French singer (born 1977)

Awa Ly (born 4 January 1977) is a French singer, songwriter, and actress of Senegalese origin who lives in Rome, Italy. She has released three studio albums, Modulated (2009), Five and a Feather (2016), and Safe and Sound (2020). As an actress, she played in several movies, including Black and White (2008), La nostra vita (2010), and Escort in Love (2011).

==Biography==
Awa Ly was born and raised in Paris. Her parents are from Senegal and most of her family lives in Dakar. She currently lives in Rome and works as an actress, singer and songwriter.

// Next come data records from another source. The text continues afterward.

-- ==== Sys2Proof/Machine/Crypto.lean ====
section
/-! DEFINITION. The checks and ciphers the manual names: CRC-32C (R30), CRC-16 (R476), SHA-256, HMAC-SHA-256,
AES-256-GCM and ECDSA on P-256. PRESUMED: the manual names the algorithms and this file takes them from their public
standards (FIPS 180-4, 198-1, 197, 186-4, NIST SP 800-38D), log entry 4. -/

namespace Sys2Proof.Machine

/-- One bit of the reflected CRC-32C (R30). -/
def crc32cBit (c : Nat) : Nat := if c % 2 = 1 then (c >>> 1) ^^^ 0x82F63B78 else c >>> 1
/-- `n` bits. -/
def crc32cBits : Nat → Nat → Nat
  | 0, c => c
  | n + 1, c => crc32cBits n (crc32cBit c)
/-- The running CRC over bytes. -/
def crc32cRun (c : Nat) : List Byte → Nat
  | [] => c
  | b :: bs => crc32cRun (crc32cBits 8 (c ^^^ b.toNat)) bs
/-- CRC-32C of bytes: initial value and final XOR 0xFFFF_FFFF (R30). -/
def crc32c (bs : List Byte) : Nat := crc32cRun 0xFFFFFFFF bs ^^^ 0xFFFFFFFF

/-- One bit of CRC-16, polynomial 0x1021, not reflected (R476). -/
def crc16Bit (c : Nat) : Nat := if c ≥ 0x8000 then (2 * c % 65536) ^^^ 0x1021 else 2 * c
/-- `n` bits. -/
def crc16Bits : Nat → Nat → Nat
  | 0, c => c
  | n + 1, c => crc16Bits n (crc16Bit c)
/-- The running CRC over bytes. -/
def crc16Run (c : Nat) : List Byte → Nat
  | [] => c
  | b :: bs => crc16Run (crc16Bits 8 (c ^^^ (b.toNat * 256))) bs
/-- CRC-16 of bytes: initial value 0xFFFF, no final XOR (R476). -/
def crc16 (bs : List Byte) : Nat := crc16Run 0xFFFF bs

/-- Round constants of SHA-256 (FIPS 180-4), part 0. -/
def shaK0 : List Nat := [0x428a2f98, 0x71374491, 0xb5c0fbcf, 0xe9b5dba5, 0x3956c25b, 0x59f111f1, 0x923f82a4, 0xab1c5ed5, 0xd807aa98, 0x12835b01, 0x243185be, 0x550c7dc3, 0x72be5d74, 0x80deb1fe, 0x9bdc06a7, 0xc19bf174]
/-- Round constants of SHA-256 (FIPS 180-4), part 1. -/
def shaK1 : List Nat := [0xe49b69c1, 0xefbe4786, 0xfc19dc6, 0x240ca1cc, 0x2de92c6f, 0x4a7484aa, 0x5cb0a9dc, 0x76f988da, 0x983e5152, 0xa831c66d, 0xb00327c8, 0xbf597fc7, 0xc6e00bf3, 0xd5a79147, 0x6ca6351, 0x14292967]
/-- Round constants of SHA-256 (FIPS 180-4), part 2. -/
def shaK2 : List Nat := [0x27b70a85, 0x2e1b2138, 0x4d2c6dfc, 0x53380d13, 0x650a7354, 0x766a0abb, 0x81c2c92e, 0x92722c85, 0xa2bfe8a1, 0xa81a664b, 0xc24b8b70, 0xc76c51a3, 0xd192e819, 0xd6990624, 0xf40e3585, 0x106aa070]
/-- Round constants of SHA-256 (FIPS 180-4), part 3. -/
def shaK3 : List Nat := [0x19a4c116, 0x1e376c08, 0x2748774c, 0x34b0bcb5, 0x391c0cb3, 0x4ed8aa4a, 0x5b9cca4f, 0x682e6ff3, 0x748f82ee, 0x78a5636f, 0x84c87814, 0x8cc70208, 0x90befffa, 0xa4506ceb, 0xbef9a3f7, 0xc67178f2]
/-- Round constants of SHA-256 (FIPS 180-4). -/
def shaK : List Nat := shaK0 ++ shaK1 ++ shaK2 ++ shaK3

/-- Initial hash value of SHA-256 (FIPS 180-4). -/
def shaH0 : List Nat := [0x6a09e667, 0xbb67ae85, 0x3c6ef372, 0xa54ff53a, 0x510e527f, 0x9b05688c, 0x1f83d9ab, 0x5be0cd19]

/-- The AES substitution box (FIPS 197), part 0. -/
def aesSbox0 : List Nat := [0x63, 0x7c, 0x77, 0x7b, 0xf2, 0x6b, 0x6f, 0xc5, 0x30, 0x1, 0x67, 0x2b, 0xfe, 0xd7, 0xab, 0x76, 0xca, 0x82, 0xc9, 0x7d, 0xfa, 0x59, 0x47, 0xf0, 0xad, 0xd4, 0xa2, 0xaf, 0x9c, 0xa4, 0x72, 0xc0]
/-- The AES substitution box (FIPS 197), part 1. -/
def aesSbox1 : List Nat := [0xb7, 0xfd, 0x93, 0x26, 0x36, 0x3f, 0xf7, 0xcc, 0x34, 0xa5, 0xe5, 0xf1, 0x71, 0xd8, 0x31, 0x15, 0x4, 0xc7, 0x23, 0xc3, 0x18, 0x96, 0x5, 0x9a, 0x7, 0x12, 0x80, 0xe2, 0xeb, 0x27, 0xb2, 0x75]
/-- The AES substitution box (FIPS 197), part 2. -/
def aesSbox2 : List Nat := [0x9, 0x83, 0x2c, 0x1a, 0x1b, 0x6e, 0x5a, 0xa0, 0x52, 0x3b, 0xd6, 0xb3, 0x29, 0xe3, 0x2f, 0x84, 0x53, 0xd1, 0x0, 0xed, 0x20, 0xfc, 0xb1, 0x5b, 0x6a, 0xcb, 0xbe, 0x39, 0x4a, 0x4c, 0x58, 0xcf]
/-- The AES substitution box (FIPS 197), part 3. -/
def aesSbox3 : List Nat := [0xd0, 0xef, 0xaa, 0xfb, 0x43, 0x4d, 0x33, 0x85, 0x45, 0xf9, 0x2, 0x7f, 0x50, 0x3c, 0x9f, 0xa8, 0x51, 0xa3, 0x40, 0x8f, 0x92, 0x9d, 0x38, 0xf5, 0xbc, 0xb6, 0xda, 0x21, 0x10, 0xff, 0xf3, 0xd2]
/-- The AES substitution box (FIPS 197), part 4. -/
def aesSbox4 : List Nat := [0xcd, 0xc, 0x13, 0xec, 0x5f, 0x97, 0x44, 0x17, 0xc4, 0xa7, 0x7e, 0x3d, 0x64, 0x5d, 0x19, 0x73, 0x60, 0x81, 0x4f, 0xdc, 0x22, 0x2a, 0x90, 0x88, 0x46, 0xee, 0xb8, 0x14, 0xde, 0x5e, 0xb, 0xdb]
/-- The AES substitution box (FIPS 197), part 5. -/
def aesSbox5 : List Nat := [0xe0, 0x32, 0x3a, 0xa, 0x49, 0x6, 0x24, 0x5c, 0xc2, 0xd3, 0xac, 0x62, 0x91, 0x95, 0xe4, 0x79, 0xe7, 0xc8, 0x37, 0x6d, 0x8d, 0xd5, 0x4e, 0xa9, 0x6c, 0x56, 0xf4, 0xea, 0x65, 0x7a, 0xae, 0x8]
/-- The AES substitution box (FIPS 197), part 6. -/
def aesSbox6 : List Nat := [0xba, 0x78, 0x25, 0x2e, 0x1c, 0xa6, 0xb4, 0xc6, 0xe8, 0xdd, 0x74, 0x1f, 0x4b, 0xbd, 0x8b, 0x8a, 0x70, 0x3e, 0xb5, 0x66, 0x48, 0x3, 0xf6, 0xe, 0x61, 0x35, 0x57, 0xb9, 0x86, 0xc1, 0x1d, 0x9e]
/-- The AES substitution box (FIPS 197), part 7. -/
def aesSbox7 : List Nat := [0xe1, 0xf8, 0x98, 0x11, 0x69, 0xd9, 0x8e, 0x94, 0x9b, 0x1e, 0x87, 0xe9, 0xce, 0x55, 0x28, 0xdf, 0x8c, 0xa1, 0x89, 0xd, 0xbf, 0xe6, 0x42, 0x68, 0x41, 0x99, 0x2d, 0xf, 0xb0, 0x54, 0xbb, 0x16]
/-- The AES substitution box (FIPS 197). -/
def aesSbox : List Nat := aesSbox0 ++ aesSbox1 ++ aesSbox2 ++ aesSbox3 ++ aesSbox4 ++ aesSbox5 ++ aesSbox6 ++ aesSbox7

/-- Sum modulo 2^32. -/
def add32 (a b : Nat) : Nat := (a + b) % 2 ^ 32
/-- A 32-bit word turned right by each amount of a list, and the results taken together without carry. -/
def turns (x : Nat) (by_ : List Nat) : Nat := by_.foldl (fun y n => y ^^^ (x >>> n) ^^^ (x <<< (32 - n)) % 2 ^ 32) 0
/-- `n` words more of a block's schedule, the newest first: each is a sum of the words 2, 7, 15 and 16 places back, the first and third of them
turned. -/
def shaSched : Nat → List Nat → List Nat
  | 0, w => w
  | n + 1, w =>
    let back (k : Nat) : Nat := w.getD (k - 1) 0
    let near := turns (back 2) [17, 19] ^^^ (back 2 >>> 10)
    let far := turns (back 15) [7, 18] ^^^ (back 15 >>> 3)
    shaSched n ((near + back 7 + far + back 16) % 2 ^ 32 :: w)
/-- The two sequences that the compression writes, newest first: of the eight working variables the first four are the newest of `up`, the other four
the newest of `down`. -/
structure ShaRun where
  up : List Nat
  down : List Nat
/-- One step, with the sum of its constant and its schedule word. -/
def ShaRun.step (r : ShaRun) (kw : Nat) : ShaRun :=
  let u (k : Nat) : Nat := r.up.getD k 0
  let d (k : Nat) : Nat := r.down.getD k 0
  let chosen := d 2 ^^^ (d 0 &&& (d 1 ^^^ d 2))
  let most := (u 0 &&& (u 1 ||| u 2)) ||| (u 1 &&& u 2)
  let x := d 3 + turns (d 0) [6, 11, 25] + chosen + kw
  { up := (x + turns (u 0) [2, 13, 22] + most) % 2 ^ 32 :: r.up.take 3, down := (u 3 + x) % 2 ^ 32 :: r.down.take 3 }
/-- One 64-byte block. -/
def shaBlock (h : List Nat) (blk : List Byte) : List Nat :=
  let w := (shaSched 48 ((List.range 16).reverse.map (fun i => beNat (slice blk (4 * i) 4)))).reverse
  let r := (List.zipWith (· + ·) shaK w).foldl ShaRun.step { up := h.take 4, down := h.drop 4 }
  List.zipWith add32 h (r.up ++ r.down)
/-- `n` blocks. -/
def shaBlocks : Nat → List Nat → List Byte → List Nat
  | 0, h, _ => h
  | n + 1, h, m => shaBlocks n (shaBlock h (m.take 64)) (m.drop 64)
/-- SHA-256. -/
def sha256 (m : List Byte) : List Byte :=
  let z := (119 - m.length % 64) % 64
  let p := m ++ [0x80] ++ zeros z ++ beBytes 8 (8 * m.length)
  (shaBlocks (p.length / 64) shaH0 p).flatMap (beBytes 4)
/-- HMAC-SHA-256. -/
def hmac (key msg : List Byte) : List Byte :=
  let k := padTo 64 (if key.length > 64 then sha256 key else key)
  sha256 (k.map (· ^^^ 0x5C) ++ sha256 (k.map (· ^^^ 0x36) ++ msg))

/-- Multiplication by x in GF(2^8). -/
def xtime (a : Nat) : Nat := if a ≥ 128 then (2 * a) ^^^ 0x11B else 2 * a
/-- Substitution of a byte. -/
def aesSub (x : Nat) : Nat := aesSbox.getD x 0
/-- The key schedule of AES-256: words as byte lists, the newest first; `i` words stand, `n` more follow. -/
def aesExpand : Nat → Nat → Nat → List (List Nat) → List (List Nat)
  | 0, _, _, w => w
  | n + 1, i, rc, w =>
    let t := w.getD 0 []
    let t1 :=
      if i % 8 = 0 then
        match t with
        | [a, b, c, d] => [aesSub b ^^^ rc, aesSub c, aesSub d, aesSub a]
        | t => t
      else if i % 8 = 4 then t.map aesSub else t
    aesExpand n (i + 1) (if i % 8 = 0 then xtime rc else rc) (List.zipWith (· ^^^ ·) (w.getD 7 []) t1 :: w)
/-- The fifteen round keys of AES-256, sixteen bytes each. -/
def aesKeys (key : List Byte) : List (List Nat) :=
  let k := (padTo 32 key).map (·.toNat)
  let w0 := (List.range 8).map (fun i => (k.drop (4 * i)).take 4)
  let w := (aesExpand 52 8 1 w0.reverse).reverse
  (List.range 15).map (fun r => ((w.drop (4 * r)).take 4).flatten)
/-- ShiftRows on sixteen bytes in column order. -/
def aesShift (s : List Nat) : List Nat :=
  (List.range 16).map (fun i => s.getD ((i + 4 * (i % 4)) % 16) 0)
/-- MixColumns of one column. -/
def aesMixCol (s : List Nat) (c : Nat) : List Nat :=
  let a := s.getD (4 * c) 0
  let b := s.getD (4 * c + 1) 0
  let d := s.getD (4 * c + 2) 0
  let e := s.getD (4 * c + 3) 0
  let t := a ^^^ b ^^^ d ^^^ e
  [a ^^^ t ^^^ xtime (a ^^^ b), b ^^^ t ^^^ xtime (b ^^^ d), d ^^^ t ^^^ xtime (d ^^^ e), e ^^^ t ^^^ xtime (e ^^^ a)]
/-- The rounds after the first key: every round but the last mixes columns. -/
def aesRounds : List (List Nat) → List Nat → List Nat
  | [], s => s
  | [k], s => List.zipWith (· ^^^ ·) (aesShift (s.map aesSub)) k
  | k :: ks, s =>
    let t := aesShift (s.map aesSub)
    aesRounds ks (List.zipWith (· ^^^ ·) ((List.range 4).flatMap (aesMixCol t)) k)
/-- One block encrypted under expanded keys, as a big-endian number. -/
def aesBlock (keys : List (List Nat)) (x : Nat) : Nat :=
  let s := (beBytes 16 x).map (·.toNat)
  match keys with
  | [] => x
  | k :: ks => (aesRounds ks (List.zipWith (· ^^^ ·) s k)).foldl (fun a b => a * 256 + b) 0

/-- The product in GF(2^128) of GCM, bit-reflected numbers: `n` bits of `x` remain, from the most significant. -/
def gcmMulGo : Nat → Nat → Nat → Nat → Nat
  | 0, _, _, z => z
  | n + 1, x, v, z =>
    gcmMulGo n x (if v % 2 = 1 then (v >>> 1) ^^^ (0xE1 <<< 120) else v >>> 1) (if bit x n then z ^^^ v else z)
/-- The product of two blocks. -/
def gcmMul (x y : Nat) : Nat := gcmMulGo 128 x y 0
/-- GHASH over `n` blocks of 16 bytes. -/
def ghash (h : Nat) : Nat → List Byte → Nat → Nat
  | 0, _, y => y
  | n + 1, m, y => ghash h n (m.drop 16) (gcmMul (y ^^^ beNat (padTo 16 (m.take 16))) h)
/-- Counter mode over the 16-byte blocks of the text, from counter `c`. -/
def gcmCtr (keys : List (List Nat)) (iv : Nat) : Nat → Nat → List Byte → List Byte
  | 0, _, _ => []
  | n + 1, c, m =>
    let ks := beBytes 16 (aesBlock keys (iv <<< 32 ||| c))
    List.zipWith (· ^^^ ·) (m.take 16) ks ++ gcmCtr keys iv n (c + 1) (m.drop 16)
/-- The GCM tag of a ciphertext and its additional data, 96-bit IV. -/
def gcmTag (key iv aad ct : List Byte) : List Byte :=
  let keys := aesKeys key
  let h := aesBlock keys 0
  let y1 := ghash h (ceilDiv aad.length 16) aad 0
  let y2 := ghash h (ceilDiv ct.length 16) ct y1
  let y3 := gcmMul (y2 ^^^ ((8 * aad.length) <<< 64 ||| 8 * ct.length)) h
  beBytes 16 (y3 ^^^ aesBlock keys (beNat iv <<< 32 ||| 1))
/-- AES-256-GCM: ciphertext followed by its tag. -/
def gcmSeal (key iv aad pt : List Byte) : List Byte :=
  let ct := gcmCtr (aesKeys key) (beNat iv) (ceilDiv pt.length 16) 2 pt
  ct ++ gcmTag key iv aad ct
/-- AES-256-GCM: the plaintext of a ciphertext with its tag last, none where the tag fails. -/
def gcmOpen (key iv aad blob : List Byte) : Option (List Byte) :=
  let n := blob.length - 16
  let ct := blob.take n
  if blob.length < 16 then none
  else if gcmTag key iv aad ct = blob.drop n then
    some (gcmCtr (aesKeys key) (beNat iv) (ceilDiv n 16) 2 ct)
  else none

/-- The prime, the order, the coefficient and the base point of P-256. -/
def ecP : Nat := 0xffffffff00000001000000000000000000000000ffffffffffffffffffffffff
def ecN : Nat := 0xffffffff00000000ffffffffffffffffbce6faada7179e84f3b9cac2fc632551
def ecB : Nat := 0x5ac635d8aa3a93e7b3ebbd55769886bc651d06b0cc53b0f63bce3c3e27d2604b
def ecGx : Nat := 0x6b17d1f2e12c4247f8bce6e563a440f277037d812deb33a0f4a13945d898c296
def ecGy : Nat := 0x4fe342e2fe1a7f9b8ee7eb4a7c0f9e162bce33576b315ececbb6406837bf51f5
/-- `b ^ e` modulo `m` by squaring, `n` bits of `e`. -/
def powMod (m b : Nat) : Nat → Nat → Nat
  | 0, _ => 1 % m
  | n + 1, e =>
    let h := powMod m b n (e / 2)
    let q := h * h % m
    if e % 2 = 1 then q * b % m else q
/-- The inverse modulo a prime. -/
def invMod (m a : Nat) : Nat := powMod m a 256 (m - 2)
/-- Difference modulo `m`. -/
def subMod (m a b : Nat) : Nat := (a % m + m - b % m) % m
/-- A curve point, `none` the point at infinity. -/
abbrev EcPt := Option (Nat × Nat)
/-- The sum of two curve points. -/
def ecAdd : EcPt → EcPt → EcPt
  | none, q => q
  | p, none => p
  | some (x1, y1), some (x2, y2) =>
    if x1 = x2 ∧ (y1 + y2) % ecP = 0 then none
    else
      let l := if x1 = x2 then (3 * x1 * x1 + (ecP - 3)) * invMod ecP (2 * y1 % ecP) % ecP
        else subMod ecP y2 y1 * invMod ecP (subMod ecP x2 x1) % ecP
      let x3 := subMod ecP (l * l) (x1 + x2)
      some (x3, subMod ecP (l * subMod ecP x1 x3) y1)
/-- A multiple of a point, `n` bits of `k`. -/
def ecMul (p : EcPt) : Nat → Nat → EcPt
  | 0, _ => none
  | n + 1, k =>
    let h := ecMul p n (k / 2)
    let d := ecAdd h h
    if k % 2 = 1 then ecAdd d p else d
/-- ECDSA P-256 over a SHA-256 digest: public key X ‖ Y, signature r ‖ s, big-endian. -/
def ecdsaOk (pub digest sig : List Byte) : Bool :=
  let x := beNat (slice pub 0 32)
  let y := beNat (slice pub 32 32)
  let r := beNat (slice sig 0 32)
  let t := beNat (slice sig 32 32)
  if x < ecP ∧ y < ecP ∧ (y * y) % ecP = (x * x * x + (ecP - 3) * x + ecB) % ecP ∧ 0 < r ∧ r < ecN ∧ 0 < t ∧ t < ecN then
    let w := invMod ecN t
    match ecAdd (ecMul (some (ecGx, ecGy)) 256 (beNat digest * w % ecN)) (ecMul (some (x, y)) 256 (r * w % ecN)) with
    | some (px, _) => px % ecN == r
    | none => false
  else false

end Sys2Proof.Machine
end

Ly's debut studio album, Modulated, was released in 2009.

In 2011, Ly played in the Italian film Escort in Love by Daniele Luchetti besides Paola Cortellesi, Raoul Bova and Rocco Papaleo.

She accompanied Pino Daniele in summer 2013 on an international tour after having already performed with him in the United States and Canada.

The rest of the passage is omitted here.